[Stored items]
-- ==== Sys2Proof/Laws/KeptBootOps.lean ====
section
/-!
SUPPORT. What the functions of Machine/BootOps.lean keep.
-/

namespace Sys2Proof.Machine

set_option linter.unusedSimpArgs false

variable {anyMem : Bool}

@[simp] theorem keep_bootFail (s : State) (err : Byte) (sec : Byte) :
    (State.bootFail s err sec).keepOf anyMem = s.keepOf anyMem := by
  simp [State.bootFail, pendingK anyMem, tbSumK anyMem, wfK anyMem, keep_mk]

@[simp] theorem keep_fillPools (s : State) :
    (State.fillPools s).keepOf anyMem = s.keepOf anyMem := by
  simp [State.fillPools, pendingK anyMem, tbSumK anyMem, wfK anyMem, keep_mk]

@[simp] theorem keep_resetThread (s : State) (t : Tid) :
    (State.resetThread s t).keepOf anyMem = s.keepOf anyMem := by
  simp [State.resetThread, pendingK anyMem, tbSumK anyMem, wfK anyMem, keep_mk]

@[simp] theorem keep_resetCore (s : State) (c : CoreId) (m : PredMode) :
    (State.resetCore s c m).keepOf anyMem = s.keepOf anyMem := by
  simp [State.resetCore, pendingK anyMem, tbSumK anyMem, wfK anyMem, keep_mk]

@[simp] theorem keep_blank (s : State) (c : Nat) : ((State.blank s c).keepOf anyMem) = (s.pending, (0, 0xAAAAAAAB), true) := by
  cases anyMem <;> rfl

@[simp] theorem keep_startRom (s : State) (straps : Byte) (hold : Bool) (lc : BitVec 3) :
    (State.startRom s straps hold lc).keepOf anyMem = s.keepOf anyMem := by
  simp [State.startRom, pendingK anyMem, tbSumK anyMem, wfK anyMem, keep_mk]

@[simp] theorem keep_execColdReset (straps : Byte) (hold : Bool) (lc : BitVec 3) (s : State) :
    outKeep anyMem (execColdReset straps hold lc s) = some (s.pending, (0, 0xAAAAAAAB), true) := by
  refine congrArg some ?_
  rw [keep_startRom, keep_sentinelCheck, keep_blank]

@[simp] theorem keep_pairDown (s : State) :
    (State.pairDown s).keepOf anyMem = s.keepOf anyMem := by
  simp [State.pairDown, pendingK anyMem, tbSumK anyMem, wfK anyMem, keep_mk]

@[simp] theorem keep_doReload (s : State) (source : Nat) (straps : Byte) (hold : Bool) (lc : BitVec 3) (h : (s.keepOf anyMem).2.2 = true) :
    (State.doReload s source straps hold lc).keepOf anyMem = s.keepOf anyMem := by
  simp [State.doReload, pendingK anyMem, tbSumK anyMem, wfK anyMem, keep_mk, h, Prod.ext_iff]

@[simp] theorem keep_releaseRel (s : State) (crit : Bool) (rest : Bool) :
    (State.releaseRel s crit rest).keepOf anyMem = s.keepOf anyMem := by
  simp [State.releaseRel, pendingK anyMem, tbSumK anyMem, wfK anyMem, keep_mk]

@[simp] theorem keep_tryGo (s : State) :
    (State.tryGo s).keepOf anyMem = s.keepOf anyMem := by
  simp [State.tryGo, pendingK anyMem, tbSumK anyMem, wfK anyMem, keep_mk]

@[simp] theorem keep_emptyQueues (s : State) :
    (State.emptyQueues s).keepOf anyMem = s.keepOf anyMem := by
  simp [State.emptyQueues, pendingK anyMem, tbSumK anyMem, wfK anyMem, keep_mk]

@[simp] theorem keep_dropDirectory (s : State) :
    (State.dropDirectory s).keepOf anyMem = s.keepOf anyMem := by
  simp [State.dropDirectory, pendingK anyMem, tbSumK anyMem, wfK anyMem, keep_mk]

@[simp] theorem keep_warmThreads (s : State) : ((State.warmThreads s).keepOf anyMem) = (s.keepOf anyMem) := by
  have a : ∀ (l : List Nat) (u : State), ((l.foldl (fun s n =>
    s.setThr (BitVec.ofNat 9 n) { (s.thr (BitVec.ofNat 9 n)).reset (BitVec.ofNat 9 n) with roleBusy := some (s.cycle + 1025) })
      u).keepOf anyMem) = (u.keepOf anyMem) := fun l u => keep_foldl _ _ _ fun s n => by simp
  have b : ∀ (l : List CoreId) (u : State), ((l.foldl (fun s c => s.resetCore c .service) u).keepOf anyMem) = (u.keepOf anyMem) := fun l u =>
      keep_foldl _ _ _ fun s n => by simp
  unfold State.warmThreads
  dsimp only
  rw [b, a]; rfl


@[simp] theorem keep_warmPins (s : State) : ((State.warmPins s).keepOf anyMem) = (s.keepOf anyMem) := by
  have e : ∀ (u : State) (m : SMap Task), (({ u with tasks := m } : State).keepOf anyMem) = (u.keepOf anyMem) := fun u m => rfl
  unfold State.warmPins
  rw [e, keep_safeAll]; rfl

@[simp] theorem keep_doWarm (s : State) :
    (State.doWarm s).keepOf anyMem = s.keepOf anyMem := by
  unfold State.doWarm
  dsimp only
  (repeat' split) <;> simp [pendingK anyMem, tbSumK anyMem, wfK anyMem, keep_mk]

@[simp] theorem keep_orphanNotices (s : State) (h : HearthId) : ((State.orphanNotices s h).keepOf anyMem) = (s.keepOf anyMem) := by
  refine keep_foldl _ _ _ fun s w => ?_
  split
  · rfl
  · split <;> simp

@[simp] theorem keep_clearHearth (s : State) (h : HearthId) :
    (State.clearHearth s h).keepOf anyMem = s.keepOf anyMem := by
  simp [State.clearHearth, pendingK anyMem, tbSumK anyMem, wfK anyMem, keep_mk]

@[simp] theorem keep_startHearth (s : State) (h : HearthId) (source : Nat) (hk : (s.keepOf anyMem).2.2 = true) :
    ((State.startHearth s h source).keepOf anyMem) = (s.keepOf anyMem) := by
  have b : ∀ (l : List CoreId) (u : State), ((l.foldl (fun s c => (threadsOf c).foldl (fun s t => s.resetThread t)
      (s.resetCore c .recovery)) u).keepOf anyMem) = (u.keepOf anyMem) := fun l u =>
    keep_foldl _ _ _ fun s c => by rw [keep_foldl _ _ _ fun s t => keep_resetThread s t]; simp
  have m : ∀ (u : State) lo hi, (u.keepOf anyMem) = (s.keepOf anyMem) →
      (({ u.clearHearth h with mem := clearRange u.mem lo hi } : State).keepOf anyMem) = (s.keepOf anyMem) := by
    intro u lo hi e
    have k := keep_mem (anyMem := anyMem) u _ (wf_clearRange u.mem lo hi) (by rw [e]; exact hk)
    exact Eq.trans (by rfl) (k.trans e)
  have e : ∀ (u : State) (x : Boot), (({ u with boot := x } : State).keepOf anyMem) = (u.keepOf anyMem) := fun u m => rfl
  unfold State.startHearth
  extract_lets s0 f s1 s2 sd lo c s3 s4 s5 s6 g
  have k1 : s1.keepOf anyMem = s.keepOf anyMem := by
    simp only [s1]; split
    · simp [s0]
    · exact Eq.trans (by rfl) (keep_wakeDomain (anyMem := anyMem) s h.toNat)
  have k2 : s2.keepOf anyMem = s.keepOf anyMem := (b _ _).trans k1
  have kd : sd.keepOf anyMem = s.keepOf anyMem := by simp only [sd]; split <;> simp [k2]
  have k3 : s3.keepOf anyMem = s.keepOf anyMem := m _ _ _ kd
  have k6 : s6.keepOf anyMem = s.keepOf anyMem := by simp only [s6, s5, s4, keep_setFld, keep_setReg, k3]
  rw [keep_orphanNotices]
  exact (e _ _).trans k6


@[simp] theorem keep_resetIgnored (s : State) :
    (State.resetIgnored s).keepOf anyMem = s.keepOf anyMem := by
  simp [State.resetIgnored, pendingK anyMem, tbSumK anyMem, wfK anyMem, keep_mk]

@[simp] theorem keep_settleReset (s : State) (h : (s.keepOf anyMem).2.2 = true) :
    (State.settleReset s).keepOf anyMem = s.keepOf anyMem := by
  unfold State.settleReset
  (repeat' split) <;> simp [pendingK anyMem, tbSumK anyMem, wfK anyMem, keep_mk, h, Prod.ext_iff]

@[simp] theorem keep_resetDue (s : State) (d : ResetDue) (h : (s.keepOf anyMem).2.2 = true) :
    (State.resetDue s d).keepOf anyMem = s.keepOf anyMem := by
  simp [State.resetDue, pendingK anyMem, tbSumK anyMem, wfK anyMem, keep_mk, h, Prod.ext_iff]

@[simp] theorem keep_requestReload (s : State) (source : Nat) (straps : Byte) (hold : Bool) (lc : BitVec 3) (h : (s.keepOf anyMem).2.2 = true) :
    (State.requestReload s source straps hold lc).keepOf anyMem = s.keepOf anyMem := by
  simp [State.requestReload, pendingK anyMem, tbSumK anyMem, wfK anyMem, keep_mk, h, Prod.ext_iff]

@[simp] theorem keep_requestWarm (s : State) (h : (s.keepOf anyMem).2.2 = true) :
    (State.requestWarm s).keepOf anyMem = s.keepOf anyMem := by
  simp [State.requestWarm, pendingK anyMem, tbSumK anyMem, wfK anyMem, keep_mk, h, Prod.ext_iff]

@[simp] theorem keep_requestHearth (s : State) (h : HearthId) (source : Nat) (hk : (s.keepOf anyMem).2.2 = true) :
    (State.requestHearth s h source).keepOf anyMem = s.keepOf anyMem := by
  simp [State.requestHearth, pendingK anyMem, tbSumK anyMem, wfK anyMem, keep_mk, hk, Prod.ext_iff]

@[simp] theorem keep_wrBootCtl (s : State) (w : Writer) (v : Word) (h : (s.keepOf anyMem).2.2 = true) :
    (State.wrBootCtl s w v).keepOf anyMem = s.keepOf anyMem := by
  unfold State.wrBootCtl
  (repeat' split) <;> simp [pendingK anyMem, tbSumK anyMem, wfK anyMem, keep_mk, h, Prod.ext_iff]

@[simp] theorem keep_execReload (src : ReloadSource) (straps : Byte) (hold : Bool) (lc : BitVec 3) (s : State) (h : (s.keepOf anyMem).2.2 = true) :
    outKeep anyMem (execReload src straps hold lc s) = some (s.keepOf anyMem) := by
  unfold execReload
  (repeat' split) <;> simp [pendingK anyMem, tbSumK anyMem, wfK anyMem, keep_mk, h, Prod.ext_iff]

@[simp] theorem keep_execWarmReset (w : Writer) (s : State) (h : (s.keepOf anyMem).2.2 = true) :
    outKeep anyMem (execWarmReset w s) = some (s.keepOf anyMem) := by
  simp [execWarmReset, pendingK anyMem, tbSumK anyMem, wfK anyMem, keep_mk, h, Prod.ext_iff]

@[simp] theorem keep_execHearthReset (w : Writer) (h : HearthId) (s : State) (hk : (s.keepOf anyMem).2.2 = true) :
    outKeep anyMem (execHearthReset w h s) = some (s.keepOf anyMem) := by
  simp [execHearthReset, pendingK anyMem, tbSumK anyMem, wfK anyMem, keep_mk, hk, Prod.ext_iff]

@[simp] theorem keep_execServiceReloadRequest (full32 : Bool) (v : Word) (straps : Byte) (hold : Bool) (lc : BitVec 3) (s : State) (h : (s.keepOf anyMem).2.2 = true) :
    outKeep anyMem (execServiceReloadRequest full32 v straps hold lc s) = some (s.keepOf anyMem) := by
  simp [execServiceReloadRequest, pendingK anyMem, tbSumK anyMem, wfK anyMem, keep_mk, h, Prod.ext_iff]

end Sys2Proof.Machine
end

● Work item
Please transcribe the data exactly from its first line. End with the line that contains "(State.bootFail s err".

● Result below
-- ==== Sys2Proof/Laws/KeptBootOps.lean ====
section
/-!
SUPPORT. What the functions of Machine/BootOps.lean keep.
-/

namespace Sys2Proof.Machine

set_option linter.unusedSimpArgs false

variable {anyMem : Bool}

@[simp] theorem keep_bootFail (s : State) (err : Byte) (sec : Byte) :
    (State.bootFail s err sec).keepOf anyMem = s.keepOf anyMem := by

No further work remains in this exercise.